### EXERCISE
Filter these entries down to the lines that hold the word "sshiftRight", and show each of them.

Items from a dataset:
== Segment start ==
-- ==== Sys2Proof/Machine/Issue.lean ====
section
/-! DEFINITION. The issue of a chain group (R33, R35, R114 to R118, R127, R128): the words of the
group, the checks made before any of them takes effect, the waits, and the words themselves, whose
meanings read the thread as it stood at the start of the group's cycle. -/

namespace Sys2Proof.Machine

/-! ### The words of a group -/

/-- A word of a group: its index, its bits, and the instruction it decodes to. -/
structure GroupWord where
  pc : Nat
  raw : Word
  d : Option Decoded := decodeWord raw
  deriving DecidableEq, Repr

/-- Bit C of a word (R108). -/
def chained (w : Word) : Bool := w.getLsbD 31
/-- Bit E of a word. -/
def ends (w : Word) : Bool := w.getLsbD 30

/-- The words of a run that are fetched from a word index on, to the end of the chain group there: a
group ends at a word without C, at the run's E word and at the end of its packet (R33, R114). -/
def groupFrom (pc : Nat) : List Word → List GroupWord
  | [] => []
  | w :: t =>
    let g : GroupWord := { pc := pc, raw := w }
    if chained w && !ends w && pc % 3 < 2 then g :: groupFrom (pc + 1) t else [g]

/-- The chain group at which a run stands. -/
def Run.group (r : Run) : List GroupWord := groupFrom r.ip (r.code.drop (r.ip - r.base))

/-! ### Checks 1 to 3 of R128 -/

/-- The static target of a BR or LOOP word lies in the text section (R111). -/
def targetOk (t : Thread) (pc : Nat) (i : Instr) : Bool :=
  let inside (off : Int) : Bool := 0 ≤ packetTarget pc off && packetTarget pc off < (t.textPkts : Int)
  match i with
  | .bra o | .brt _ o | .brf _ o | .brany _ o | .brall _ o | .call o => inside o.toInt
  | .loop _ n => inside (-(n.toNat : Int))
  | _ => true

/-- Whether a word is an instruction that this thread may issue here (R119, R126, R127, R356). -/
def State.wordOk (s : State) (tid pc : Nat) (i : Instr) : Bool :=
  let t := s.thread tid
  pc < 3 * t.textPkts && targetOk t pc i && usesOk t i (s.uses tid t.isLead i)
  && (!t.isLead || Instr.leadOk i) && s.cvtOk i
  && match Instr.sreg i with
    | some (n, w) => n ≥ 0x800 || sregOk n w
    | none => true

/-- No two words need the same pipe (R115). -/
def portsOk : List Instr → Bool
  | [] => true
  | i :: t => (Instr.port i = .none || t.all fun j => Instr.port j ≠ Instr.port i) && portsOk t

/-- A use conflicts with what another word of the group names (R116). -/
def conflict : Use → Use → Bool
  | .vw a, .vw b | .vw a, .vr b | .vr a, .vw b => a = b
  | .uw a, .uw b | .uw a, .ur b | .ur a, .uw b => a = b
  | .pw a, .pw b | .pw a, .pr b | .pr a, .pw b => a = b
  | _, _ => false

/-- No word reads or writes what another word of the group writes (R116). -/
def hazardFree : List (List Use) → Bool
  | [] => true
  | u :: t => (t.all fun w => u.all fun x => w.all fun y => !conflict x y) && hazardFree t

/-- A GUARD is chained to a word that is no GUARD, RLXBEG or RLXEND (R116, R331, R332). -/
def guardsOk : List Instr → Bool
  | [] => true
  | [.guard _ _] => false
  | .guard _ _ :: j :: t =>
    !(match j with | .guard _ _ => true | _ => false) && !Instr.noGuard j && guardsOk (j :: t)
  | _ :: t => guardsOk t
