-- ==== Sys2Proof/Certificates/Slice0/Obligations.lean ====
section
/-! DEFINITION. The statements for the provers: what each instruction and each step of the device does, with
its frame, that it completes, and what holds of the machine as a whole. `Answers i s p` says that `exec i s` is
a next state of which p holds; `LaneResult`, `GroupResult`, `PredResult`, `UniResult`, `BranchResult` and
`FloatResult` say what a word wrote and that nothing else changed (Sys2Proof/Safety.lean). -/

section

open Sys2Proof Sys2Proof.Machine

/-! ### Lane-wise integer words -/

/-- R174, the binary words of integer and address arithmetic: each lane of Active() writes the result of its
two sources, and nothing but its destination and the I latch pair changes. -/
def Obligations.IntegerBinaryResults : Prop :=
  ∀ (s : State) (d : Dst) (a b : Src),
    let gives (i : Instr) (f : Word → Word → Word) : Prop :=
      Answers i s fun t => LaneResult s t .i d fun l => f (s.src l a) (s.src l b)
    gives (.iadd d a b) (fun x y => BitVec.ofNat 32 (x.toNat + y.toNat)) ∧
    gives (.isub d a b) (fun x y => BitVec.ofInt 32 (x.toInt - y.toInt)) ∧
    gives (.and d a b) (fun x y => x &&& y) ∧
    gives (.or d a b) (fun x y => x ||| y) ∧
    gives (.xor d a b) (fun x y => x ^^^ y) ∧
    gives (.andn d a b) (fun x y => x &&& ~~~ y) ∧
    gives (.imin d a b) (fun x y => BitVec.ofInt 32 (min x.toInt y.toInt)) ∧
    gives (.imax d a b) (fun x y => BitVec.ofInt 32 (max x.toInt y.toInt)) ∧
    gives (.iminu d a b) (fun x y => BitVec.ofNat 32 (min x.toNat y.toNat)) ∧
    gives (.imaxu d a b) (fun x y => BitVec.ofNat 32 (max x.toNat y.toNat)) ∧
    gives (.shl d a b) (fun x y => if y.toNat ≥ 32 then 0 else x <<< y.toNat) ∧
    gives (.shr d a b) (fun x y => if y.toNat ≥ 32 then 0 else x >>> y.toNat) ∧
    gives (.sar d a b) (fun x y => x.sshiftRight (min y.toNat 31)) ∧
    gives (.rol d a b) (fun x y => x.rotateLeft (y.toNat % 32)) ∧
    gives (.iabsd d a b) (fun x y => BitVec.ofInt 32 |x.toInt - y.toInt|) ∧
    gives (.imul d a b) (fun x y => BitVec.ofInt 32 (x.toInt * y.toInt)) ∧
    gives (.imulh d a b) (fun x y => BitVec.ofInt 32 (x.toInt * y.toInt / 2 ^ 32)) ∧
    gives (.imulhu d a b) (fun x y => BitVec.ofNat 32 (x.toNat * y.toNat / 2 ^ 32))

/-- R174, the unary words, and R178 and R179, the words with an immediate. -/
def Obligations.IntegerUnaryAndImmediateResults : Prop :=
  ∀ (s : State) (d : Dst) (a : Src) (imm : BitVec 10) (n : BitVec 5) (long : BitVec 17) (r : LReg),
    let gives (i : Instr) (f : Word → Word) : Prop :=
      Answers i s fun t => LaneResult s t .i d fun l => f (s.src l a)
    gives (.clz d a) (fun x => BitVec.ofNat 32 (if x = 0 then 32 else 31 - Nat.log2 x.toNat)) ∧
    gives (.popc d a) (fun x => BitVec.ofNat 32 ((List.range 32).filter fun k => x.getLsbD k).length) ∧
    (Answers (.brev d a) s fun t => ∃ f : Word → Word, LaneResult s t .i d (fun l => f (s.src l a)) ∧
      ∀ x k, k < 32 → (f x).getLsbD k = x.getLsbD (31 - k)) ∧
    gives (.iabs d a) (fun x => BitVec.ofInt 32 |x.toInt|) ∧
    gives (.iaddi d a imm) (fun x => x + imm.signExtend 32) ∧
    gives (.shli d a n) (fun x => x <<< n.toNat) ∧
    gives (.shri d a n) (fun x => x >>> n.toNat) ∧
    gives (.sari d a n) (fun x => x.sshiftRight n.toNat) ∧
    gives (.roli d a n) (fun x => x.rotateLeft n.toNat) ∧
    gives (.movi d long) (fun _ => long.signExtend 32) ∧
    (Answers (.movhi r long) s fun t => LaneResult s t .i (.reg r) fun l => long ++ (s.vreg l r.toNat).extractLsb' 0 15)
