@[simp] theorem State.hclk_mapDie (s : State) (n : Nat) (f : Die → Die) : (s.mapDie n f).hclk = s.hclk := rfl
@[simp] theorem State.enabled_mapDie (s : State) (n : Nat) (f : Die → Die) : (s.mapDie n f).enabled = s.enabled := rfl
@[simp] theorem State.bringUp_mapDie (s : State) (n : Nat) (f : Die → Die) : (s.mapDie n f).bringUp = s.bringUp := rfl
@[simp] theorem State.failed_mapDie (s : State) (n : Nat) (f : Die → Die) : (s.mapDie n f).failed = s.failed := rfl
@[simp] theorem State.slew_mapDie (s : State) (n : Nat) (f : Die → Die) : (s.mapDie n f).slew = s.slew := rfl
@[simp] theorem State.fwmeas_mapDie (s : State) (n : Nat) (f : Die → Die) : (s.mapDie n f).fwmeas = s.fwmeas := rfl
@[simp] theorem State.mem_mapDie (s : State) (n : Nat) (f : Die → Die) : (s.mapDie n f).mem = s.mem := rfl
@[simp] theorem State.lines_mapDie (s : State) (n : Nat) (f : Die → Die) : (s.mapDie n f).lines = s.lines := rfl
@[simp] theorem State.copies_mapDie (s : State) (n : Nat) (f : Die → Die) : (s.mapDie n f).copies = s.copies := rfl
@[simp] theorem State.reqs_mapDie (s : State) (n : Nat) (f : Die → Die) : (s.mapDie n f).reqs = s.reqs := rfl
@[simp] theorem State.stores_mapDie (s : State) (n : Nat) (f : Die → Die) : (s.mapDie n f).stores = s.stores := rfl
@[simp] theorem State.flawed_mapDie (s : State) (n : Nat) (f : Die → Die) : (s.mapDie n f).flawed = s.flawed := rfl
@[simp] theorem State.flawedStash_mapDie (s : State) (n : Nat) (f : Die → Die) : (s.mapDie n f).flawedStash = s.flawedStash := rfl
@[simp] theorem State.arrivals_mapDie (s : State) (n : Nat) (f : Die → Die) : (s.mapDie n f).arrivals = s.arrivals := rfl
@[simp] theorem State.moving_mapDie (s : State) (n : Nat) (f : Die → Die) : (s.mapDie n f).moving = s.moving := rfl
@[simp] theorem State.outbox_mapDie (s : State) (n : Nat) (f : Die → Die) : (s.mapDie n f).outbox = s.outbox := rfl
@[simp] theorem State.access_mapDie (s : State) (n : Nat) (f : Die → Die) : (s.mapDie n f).access = s.access := rfl
@[simp] theorem State.threads_mapDie (s : State) (n : Nat) (f : Die → Die) : (s.mapDie n f).threads = s.threads := rfl
@[simp] theorem State.cores_mapDie (s : State) (n : Nat) (f : Die → Die) : (s.mapDie n f).cores = s.cores := rfl
@[simp] theorem State.launches_mapDie (s : State) (n : Nat) (f : Die → Die) : (s.mapDie n f).launches = s.launches := rfl
@[simp] theorem State.lcs_mapDie (s : State) (n : Nat) (f : Die → Die) : (s.mapDie n f).lcs = s.lcs := rfl
@[simp] theorem State.domains_mapDie (s : State) (n : Nat) (f : Die → Die) : (s.mapDie n f).domains = s.domains := rfl
@[simp] theorem State.fns_mapDie (s : State) (n : Nat) (f : Die → Die) : (s.mapDie n f).fns = s.fns := rfl
@[simp] theorem State.unreached_mapDie (s : State) (n : Nat) (f : Die → Die) : (s.mapDie n f).unreached = s.unreached := rfl
@[simp] theorem State.gang_mapDie (s : State) (n : Nat) (f : Die → Die) : (s.mapDie n f).gang = s.gang := rfl
@[simp] theorem State.switching_mapDie (s : State) (n : Nat) (f : Die → Die) : (s.mapDie n f).switching = s.switching := rfl
@[simp] theorem State.schedule_mapDie (s : State) (n : Nat) (f : Die → Die) : (s.mapDie n f).schedule = s.schedule := rfl
@[simp] theorem State.agenda_mapDie (s : State) (n : Nat) (f : Die → Die) : (s.mapDie n f).agenda = s.agenda := rfl
@[simp] theorem State.copyTurn_mapDie (s : State) (n : Nat) (f : Die → Die) : (s.mapDie n f).copyTurn = s.copyTurn := rfl
@[simp] theorem State.cur_mapDie (s : State) (n : Nat) (f : Die → Die) : (s.mapDie n f).cur = s.cur := rfl
@[simp] theorem State.draws_mapDie (s : State) (n : Nat) (f : Die → Die) : (s.mapDie n f).draws = s.draws := rfl

@[simp] theorem State.hclk_mapFn (s : State) (n : Nat) (f : Fn → Fn) : (s.mapFn n f).hclk = s.hclk := rfl
@[simp] theorem State.enabled_mapFn (s : State) (n : Nat) (f : Fn → Fn) : (s.mapFn n f).enabled = s.enabled := rfl
@[simp] theorem State.bringUp_mapFn (s : State) (n : Nat) (f : Fn → Fn) : (s.mapFn n f).bringUp = s.bringUp := rfl
@[simp] theorem State.failed_mapFn (s : State) (n : Nat) (f : Fn → Fn) : (s.mapFn n f).failed = s.failed := rfl
@[simp] theorem State.slew_mapFn (s : State) (n : Nat) (f : Fn → Fn) : (s.mapFn n f).slew = s.slew := rfl
@[simp] theorem State.fwmeas_mapFn (s : State) (n : Nat) (f : Fn → Fn) : (s.mapFn n f).fwmeas = s.fwmeas := rfl
@[simp] theorem State.mem_mapFn (s : State) (n : Nat) (f : Fn → Fn) : (s.mapFn n f).mem = s.mem := rfl
@[simp] theorem State.lines_mapFn (s : State) (n : Nat) (f : Fn → Fn) : (s.mapFn n f).lines = s.lines := rfl
@[simp] theorem State.copies_mapFn (s : State) (n : Nat) (f : Fn → Fn) : (s.mapFn n f).copies = s.copies := rfl
@[simp] theorem State.reqs_mapFn (s : State) (n : Nat) (f : Fn → Fn) : (s.mapFn n f).reqs = s.reqs := rfl
@[simp] theorem State.stores_mapFn (s : State) (n : Nat) (f : Fn → Fn) : (s.mapFn n f).stores = s.stores := rfl
@[simp] theorem State.flawed_mapFn (s : State) (n : Nat) (f : Fn → Fn) : (s.mapFn n f).flawed = s.flawed := rfl
@[simp] theorem State.flawedStash_mapFn (s : State) (n : Nat) (f : Fn → Fn) : (s.mapFn n f).flawedStash = s.flawedStash := rfl
@[simp] theorem State.arrivals_mapFn (s : State) (n : Nat) (f : Fn → Fn) : (s.mapFn n f).arrivals = s.arrivals := rfl
@[simp] theorem State.moving_mapFn (s : State) (n : Nat) (f : Fn → Fn) : (s.mapFn n f).moving = s.moving := rfl
@[simp] theorem State.outbox_mapFn (s : State) (n : Nat) (f : Fn → Fn) : (s.mapFn n f).outbox = s.outbox := rfl
@[simp] theorem State.access_mapFn (s : State) (n : Nat) (f : Fn → Fn) : (s.mapFn n f).access = s.access := rfl
@[simp] theorem State.threads_mapFn (s : State) (n : Nat) (f : Fn → Fn) : (s.mapFn n f).threads = s.threads := rfl
@[simp] theorem State.cores_mapFn (s : State) (n : Nat) (f : Fn → Fn) : (s.mapFn n f).cores = s.cores := rfl
@[simp] theorem State.dies_mapFn (s : State) (n : Nat) (f : Fn → Fn) : (s.mapFn n f).dies = s.dies := rfl
@[simp] theorem State.launches_mapFn (s : State) (n : Nat) (f : Fn → Fn) : (s.mapFn n f).launches = s.launches := rfl
@[simp] theorem State.lcs_mapFn (s : State) (n : Nat) (f : Fn → Fn) : (s.mapFn n f).lcs = s.lcs := rfl
@[simp] theorem State.domains_mapFn (s : State) (n : Nat) (f : Fn → Fn) : (s.mapFn n f).domains = s.domains := rfl
@[simp] theorem State.unreached_mapFn (s : State) (n : Nat) (f : Fn → Fn) : (s.mapFn n f).unreached = s.unreached := rfl
@[simp] theorem State.gang_mapFn (s : State) (n : Nat) (f : Fn → Fn) : (s.mapFn n f).gang = s.gang := rfl
@[simp] theorem State.switching_mapFn (s : State) (n : Nat) (f : Fn → Fn) : (s.mapFn n f).switching = s.switching := rfl
@[simp] theorem State.schedule_mapFn (s : State) (n : Nat) (f : Fn → Fn) : (s.mapFn n f).schedule = s.schedule := rfl
@[simp] theorem State.agenda_mapFn (s : State) (n : Nat) (f : Fn → Fn) : (s.mapFn n f).agenda = s.agenda := rfl
@[simp] theorem State.copyTurn_mapFn (s : State) (n : Nat) (f : Fn → Fn) : (s.mapFn n f).copyTurn = s.copyTurn := rfl
@[simp] theorem State.cur_mapFn (s : State) (n : Nat) (f : Fn → Fn) : (s.mapFn n f).cur = s.cur := rfl
@[simp] theorem State.draws_mapFn (s : State) (n : Nat) (f : Fn → Fn) : (s.mapFn n f).draws = s.draws := rfl

@[simp] theorem State.hclk_mapCast (s : State) (n m : Nat) (f : Cast → Cast) : (s.mapCast n m f).hclk = s.hclk := rfl
@[simp] theorem State.enabled_mapCast (s : State) (n m : Nat) (f : Cast → Cast) : (s.mapCast n m f).enabled = s.enabled := rfl
@[simp] theorem State.bringUp_mapCast (s : State) (n m : Nat) (f : Cast → Cast) : (s.mapCast n m f).bringUp = s.bringUp := rfl
@[simp] theorem State.failed_mapCast (s : State) (n m : Nat) (f : Cast → Cast) : (s.mapCast n m f).failed = s.failed := rfl
@[simp] theorem State.slew_mapCast (s : State) (n m : Nat) (f : Cast → Cast) : (s.mapCast n m f).slew = s.slew := rfl
@[simp] theorem State.fwmeas_mapCast (s : State) (n m : Nat) (f : Cast → Cast) : (s.mapCast n m f).fwmeas = s.fwmeas := rfl
@[simp] theorem State.mem_mapCast (s : State) (n m : Nat) (f : Cast → Cast) : (s.mapCast n m f).mem = s.mem := rfl
@[simp] theorem State.lines_mapCast (s : State) (n m : Nat) (f : Cast → Cast) : (s.mapCast n m f).lines = s.lines := rfl
@[simp] theorem State.copies_mapCast (s : State) (n m : Nat) (f : Cast → Cast) : (s.mapCast n m f).copies = s.copies := rfl
@[simp] theorem State.reqs_mapCast (s : State) (n m : Nat) (f : Cast → Cast) : (s.mapCast n m f).reqs = s.reqs := rfl
@[simp] theorem State.stores_mapCast (s : State) (n m : Nat) (f : Cast → Cast) : (s.mapCast n m f).stores = s.stores := rfl
@[simp] theorem State.flawed_mapCast (s : State) (n m : Nat) (f : Cast → Cast) : (s.mapCast n m f).flawed = s.flawed := rfl
@[simp] theorem State.flawedStash_mapCast (s : State) (n m : Nat) (f : Cast → Cast) : (s.mapCast n m f).flawedStash = s.flawedStash := rfl
@[simp] theorem State.arrivals_mapCast (s : State) (n m : Nat) (f : Cast → Cast) : (s.mapCast n m f).arrivals = s.arrivals := rfl
@[simp] theorem State.moving_mapCast (s : State) (n m : Nat) (f : Cast → Cast) : (s.mapCast n m f).moving = s.moving := rfl
@[simp] theorem State.outbox_mapCast (s : State) (n m : Nat) (f : Cast → Cast) : (s.mapCast n m f).outbox = s.outbox := rfl
@[simp] theorem State.access_mapCast (s : State) (n m : Nat) (f : Cast → Cast) : (s.mapCast n m f).access = s.access := rfl
@[simp] theorem State.threads_mapCast (s : State) (n m : Nat) (f : Cast → Cast) : (s.mapCast n m f).threads = s.threads := rfl
@[simp] theorem State.cores_mapCast (s : State) (n m : Nat) (f : Cast → Cast) : (s.mapCast n m f).cores = s.cores := rfl
@[simp] theorem State.dies_mapCast (s : State) (n m : Nat) (f : Cast → Cast) : (s.mapCast n m f).dies = s.dies := rfl
@[simp] theorem State.launches_mapCast (s : State) (n m : Nat) (f : Cast → Cast) : (s.mapCast n m f).launches = s.launches := rfl
@[simp] theorem State.domains_mapCast (s : State) (n m : Nat) (f : Cast → Cast) : (s.mapCast n m f).domains = s.domains := rfl
@[simp] theorem State.fns_mapCast (s : State) (n m : Nat) (f : Cast → Cast) : (s.mapCast n m f).fns = s.fns := rfl
@[simp] theorem State.unreached_mapCast (s : State) (n m : Nat) (f : Cast → Cast) : (s.mapCast n m f).unreached = s.unreached := rfl
@[simp] theorem State.gang_mapCast (s : State) (n m : Nat) (f : Cast → Cast) : (s.mapCast n m f).gang = s.gang := rfl
@[simp] theorem State.switching_mapCast (s : State) (n m : Nat) (f : Cast → Cast) : (s.mapCast n m f).switching = s.switching := rfl
@[simp] theorem State.schedule_mapCast (s : State) (n m : Nat) (f : Cast → Cast) : (s.mapCast n m f).schedule = s.schedule := rfl
@[simp] theorem State.agenda_mapCast (s : State) (n m : Nat) (f : Cast → Cast) : (s.mapCast n m f).agenda = s.agenda := rfl
@[simp] theorem State.copyTurn_mapCast (s : State) (n m : Nat) (f : Cast → Cast) : (s.mapCast n m f).copyTurn = s.copyTurn := rfl
@[simp] theorem State.cur_mapCast (s : State) (n m : Nat) (f : Cast → Cast) : (s.mapCast n m f).cur = s.cur := rfl
@[simp] theorem State.draws_mapCast (s : State) (n m : Nat) (f : Cast → Cast) : (s.mapCast n m f).draws = s.draws := rfl
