-- ==== Sys2Proof/Laws/PerInstr.lean ====
section
/-! SUPPORT. Per instruction: the word of an instruction carries in bits 31, 30 and 29:24 the C bit, the E bit
and the major opcode that its issue class is read from (R106), and a step of the device has no word. -/

namespace Sys2Proof.Laws.WordHeader

open Sys2Proof.Machine

/-- The header of every word of the instruction. -/
def Statement (i : Instr) : Prop :=
  ∀ (c e : Bool) (w : Word), encode c e i = some w →
    w.getLsbD 31 = c ∧ w.getLsbD 30 = e ∧ (w.extractLsb' 24 6).toNat = Instr.major i

/-- An instruction with a body has the header of its major opcode. -/
theorem of_body {i : Instr} {m : BitVec 6} {x : BitVec 24} (h : encodeBody i = some (m, x)) : Statement i := by
  intro c e w hw
  have hw' : ofBit c ++ ofBit e ++ m ++ x = w := by simpa [encode, h] using hw
  subst hw'
  have hm : Instr.major i = m.toNat := by simp [Instr.major, h]
  rw [hm]
  refine ⟨?_, ?_, ?_⟩
  · rw [BitVec.getLsbD_append, BitVec.getLsbD_append, BitVec.getLsbD_append]
    cases c <;> cases e <;> rfl
  · rw [BitVec.getLsbD_append, BitVec.getLsbD_append, BitVec.getLsbD_append]
    cases c <;> cases e <;> rfl
  · congr 1
    ext k hk
    simp
    grind

/-- A step of the device has no word. -/
theorem of_none {i : Instr} (h : encodeBody i = none) : Statement i := by
  intro c e w hw
  simp [encode, h] at hw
== Segment end ==
### ANSWER SECTION
    gives (.sar d a b) (fun x y => x.sshiftRight (min y.toNat 31)) ∧
    gives (.sari d a n) (fun x => x.sshiftRight n.toNat) ∧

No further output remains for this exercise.